# Action item
Whenever a line of the entries below holds the string "value", copy that line and return it.

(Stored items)
· · ·
/-- A GRANT_UNICAST_TRANSMISSION TLV. -/
def ptpGrantTlv (type : Nat) (log : Byte) (dur : Nat) : List Byte :=
  beBytes 2 5 ++ beBytes 2 8 ++ [BitVec.ofNat 8 (16 * ptpTypeCode type), log] ++ beBytes 4 dur ++ [0, 1]

/-- Whether a request's interval and duration can be granted (R245). -/
def ptpGrantable (type : Nat) (log : Byte) (dur : Nat) : Bool :=
  (if type = 0 then decide (-3 ≤ log.toInt ∧ log.toInt ≤ 3) else decide (-7 ≤ log.toInt ∧ log.toInt ≤ 4)) && decide (10 ≤ dur)

/-- A denied request (R245). -/
def ptpDeny (i : Nat) (m : PtpMsg) (type : Nat) (log : Byte) (s : State) : State :=
  ptpSignal i ⟨m.mac, m.ip⟩ m.id (ptpGrantTlv type log 0)
    (ptpFlag i (PTP_INST_FLAGS.DENIED i) (s.count (PTP_INST_CNT1.DENIED i) 1))

/-- The entry that a request of a client may use: its own, or the lowest free one (R245). -/
def ptpPlace (s : State) (i : Nat) (m : PtpMsg) : Option (Nat × PtpClient) :=
  match ptpEntry s (ptpPort s i) m with
  | some e => some e
  | none => (ptpFreeEntry 16384 0 s.ptp.table).map fun e =>
      (e, { inst := i, port := ptpPort s i, mac := m.mac, ip := m.ip, id := m.id, ann := none, sync := none, resp := none })

/-- A REQUEST_UNICAST_TRANSMISSION (R245): granted or denied. -/
def ptpRequest (i : Nat) (m : PtpMsg) (type : Nat) (log : Byte) (dur : Nat) (at_ : Nat) (s : State) : State :=
  if !ptpGrantable type log dur then ptpDeny i m type log s
  else match ptpPlace s i m with
    | none => ptpDeny i m type log (s.setFlag PTP_FLAGS.TBL_FULL_EV 176)
    | some e =>
      let granted := min dur (s.get PTP_GRANT_CFG.MAX_DUR)
      let g : Grant := { log := log.toInt, ends := s.timeAt at_ + granted * secUnit }
      let c : PtpClient := { (e.2.setGrant type (some g)) with inst := i, mac := m.mac }
      ptpSignal i ⟨m.mac, m.ip⟩ m.id (ptpGrantTlv type log granted) (ptpStore e.1 c s)

/-- Whether an instance serves unicast clients (R245). -/
def ptpUnicast (s : State) (i : Nat) : Bool := ptpServer s i && s.flag (PTP_INST_CFG.UNICAST i)

/-- A waiting REQUEST_UNICAST_TRANSMISSION TLV. -/
def isRequest (m : PtpMsg) (type : Nat) (log : Byte) (dur : Nat) (at_ : Nat) : PtpRx → Bool :=
  PtpRx.isFor 0xC m (some at_) fun b =>
    b == beBytes 2 4 ++ beBytes 2 6 ++ [BitVec.ofNat 8 (16 * ptpTypeCode type), log] ++ beBytes 4 dur

/-- UNICAST_REQUEST: a request TLV that arrived at an instant. -/
def execUnicastRequest (i : Fin 16) (m : PtpMsg) (type : Fin 3) (log : BitVec 8) (dur : BitVec 32) (at_ : Nat) (s : State) :
    Host.Outcome State Fault Refusal :=
  let is := isRequest m type log dur.toNat at_
  .next (s.onlyIf (ptpUnicast s i && (ptpWaiting s i is).isSome) fun s =>
    ptpRequest i m type log dur.toNat at_ (ptpTaken i is s))

/-- A CANCEL_UNICAST_TRANSMISSION (R245): the grant ends and the cancel is acknowledged. -/
def ptpCancel (i : Nat) (m : PtpMsg) (type : Nat) (s : State) : State :=
  let s := match ptpEntry s (ptpPort s i) m with
    | some e => ptpStore e.1 (e.2.setGrant type none) s
    | none => s
  ptpSignal i ⟨m.mac, m.ip⟩ m.id (beBytes 2 7 ++ beBytes 2 2 ++ [BitVec.ofNat 8 (16 * ptpTypeCode type), 0]) s

/-- A waiting CANCEL_UNICAST_TRANSMISSION TLV. -/
def isCancel (m : PtpMsg) (type : Nat) : PtpRx → Bool :=
  PtpRx.isFor 0xC m none fun b => b.take 5 == beBytes 2 6 ++ beBytes 2 2 ++ [BitVec.ofNat 8 (16 * ptpTypeCode type)]

/-- UNICAST_CANCEL. -/
def execUnicastCancel (i : Fin 16) (m : PtpMsg) (type : Fin 3) (s : State) : Host.Outcome State Fault Refusal :=
  .next (s.onlyIf (ptpUnicast s i && (ptpWaiting s i (isCancel m type)).isSome) fun s =>
    ptpCancel i m type (ptpTaken i (isCancel m type) s))

/-! ### Announce (R247 to R249) -/

/-- clockClass (R247). The table has no row for a status loop that is OFF: a free value. -/
def ptpClass (s : State) (i : Nat) : Nat :=
  let k := loopStatus s
  let zero := ptpProfile s i == 0
  if s.flag (PTP_INST_OVR.CLASS_OVR_EN i) then s.get (PTP_INST_DS.CLASS_OVR i)
  else if ansUnverified s then 248
  else if k = 24 then (if zero then 13 else 6)
  else
    let g := s.get (LOOP_STATUS.GRADE k)
    match loopState s k with
    | 0 => s.freeVal % 256
    | 2 => if g ≤ 4 then 6 else if zero then 52 else 165
    | 3 => if g ≤ 4 then 6 else if zero then 52 else 165
    | 4 => if g ≤ 4 then 6 else if zero then 52 else 165
    | 5 =>
      if g ≤ 4 then 7 else if zero then 52
      else if g = 5 then 140 else if g = 6 then 150 else 160
    | _ => if zero then 52 else 165

/-- The clockAccuracy codes 0x17 to 0x30 with their bounds in 0.1 ps (R98, R248). -/
def ptpBounds : List (Nat × Nat) :=
  [(0x17, 10), (0x18, 25), (0x19, 100), (0x1A, 250), (0x1B, 1000), (0x1C, 2500), (0x1D, 10 ^ 4), (0x1E, 25000),
   (0x1F, 10 ^ 5), (0x20, 250000), (0x21, 10 ^ 6), (0x22, 2500000)] ++
  [(0x23, 10 ^ 7), (0x24, 25000000), (0x25, 10 ^ 8), (0x26, 250000000), (0x27, 10 ^ 9), (0x28, 2500000000), (0x29, 10 ^ 10),
   (0x2A, 25000000000), (0x2B, 10 ^ 11), (0x2C, 250000000000), (0x2D, 10 ^ 12), (0x2E, 2500000000000), (0x2F, 10 ^ 13),
   (0x30, 10 ^ 14)]

/-- clockAccuracy (R248). -/
def ptpAccuracy (s : State) : Nat :=
  if ansUnverified s then 0xFE
  else
    let u := s.get64 ENS_UNC_PH.ofs
    match ptpBounds.find? fun b => decide (u * 10000 ≤ b.2 * 65536) with
    | some b => b.1
    | none => 0x31

/-- timeSource (R248). A status loop without an incumbent has no entry: a free value. -/
def ptpTimeSource (s : State) : Nat :=
  let k := loopStatus s
  if ansUnverified s then 0xA0
  else if s.get TB_OWNER.KIND = 1 then 0x10
  else if k = 24 then 0xA0
  else match rgsIncumbent s k with
    | some n => (match rgsType s n with | 1 => 0x90 | 2 => 0x40 | 3 => 0x40 | 4 => 0x40 | 5 => 0x20 | _ => 0x90)
    | none => s.freeVal % 256

/-- The provenance TLV of an Announce (R249): a record issued in the core cycle of its transmission is not yet seen by it (R291). -/
def ptpProvTlv (s : State) (at_ : Nat) : List Byte :=
  let v := provAsOf s fun p => decide (s.pivotAt at_ / coreUnits ≤ p / coreUnits)
  if s.flag PTP_CFG.PROV_EN then
    [0, 3, 0, 34] ++ beBytes 3 (s.get PTP_PROV_ORG.ORG_ID) ++ [0, 0, 1] ++ provRecord v ++ provFlags v (ansUnverified s) ++ [0, 0]
  else []

/-- An Announce of a server instance (R247 to R249). -/
def ptpAnnounce (s : State) (i : Nat) (client : Option Nat) (at_ : Nat) : List Byte :=
  let un := ansUnverified s
  let traced := !un && !s.flag ENS_STATUS.UNTRACED
  let flags := bit client.isSome * 0x400 + bit s.tb.warn.leap61 + 2 * bit s.tb.warn.leap59 + 4 * bit (!un) + 8 +
    16 * bit traced + 32 * bit traced
  let log := match (client.bind (tableGet s.ptp.table)).bind (·.ann) with | some g => g.log | none => ptpLogAnn s i
  let body := List.replicate 10 0 ++ beBytes 2 (patternOf 16 s.tb.utcOfs) ++
    [0, BitVec.ofNat 8 (s.get (PTP_INST_DS.PRIORITY1 i)), BitVec.ofNat 8 (ptpClass s i), BitVec.ofNat 8 (ptpAccuracy s)] ++
    beBytes 2 (s.get (PTP_INST_OVR.OSLV i)) ++ [BitVec.ofNat 8 (s.get (PTP_INST_DS.PRIORITY2 i))] ++
    beBytes 8 (s.get64 PTP_CLOCK_ID.ofs) ++ [0, 0, BitVec.ofNat 8 (ptpTimeSource s)] ++ ptpProvTlv s at_
  ptpBytes s i 0xB flags 0 (ptpInst s i).seqAnn 5 log body

/-- Whether an Announce may be sent (R241): to the group, but under profile 2, or to a client that holds an Announce grant. -/
def ptpMayAnnounce (s : State) (i : Nat) (client : Option Nat) : Bool :=
  match client with | some e => ((tableGet s.ptp.table e).bind (·.ann)).isSome | none => ptpProfile s i != 2

/-- ANNOUNCE_TX (R247). -/
def ptpAnnounceTx (i : Nat) (client : Option Nat) (at_ : Nat) (s : State) : State :=
  if ptpServer s i && ptpMayAnnounce s i client then
    let msg := ptpAnnounce s i client at_
    let s := (s.put (PTP_INST_STATUS.CLASS_TX i) (ptpClass s i)).put (PTP_INST_STATUS.ACC_TX i) (ptpAccuracy s)
    ptpSet i (fun (x : PtpInst) => { x with seqAnn := (x.seqAnn + 1) % 65536 }) (ptpQueue i (ptpDest s i client) false none msg s)
  else s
· · ·
# Response area
/-- clockClass (R247). The table has no row for a status loop that is OFF: a free value. -/
/-- timeSource (R248). A status loop without an incumbent has no entry: a free value. -/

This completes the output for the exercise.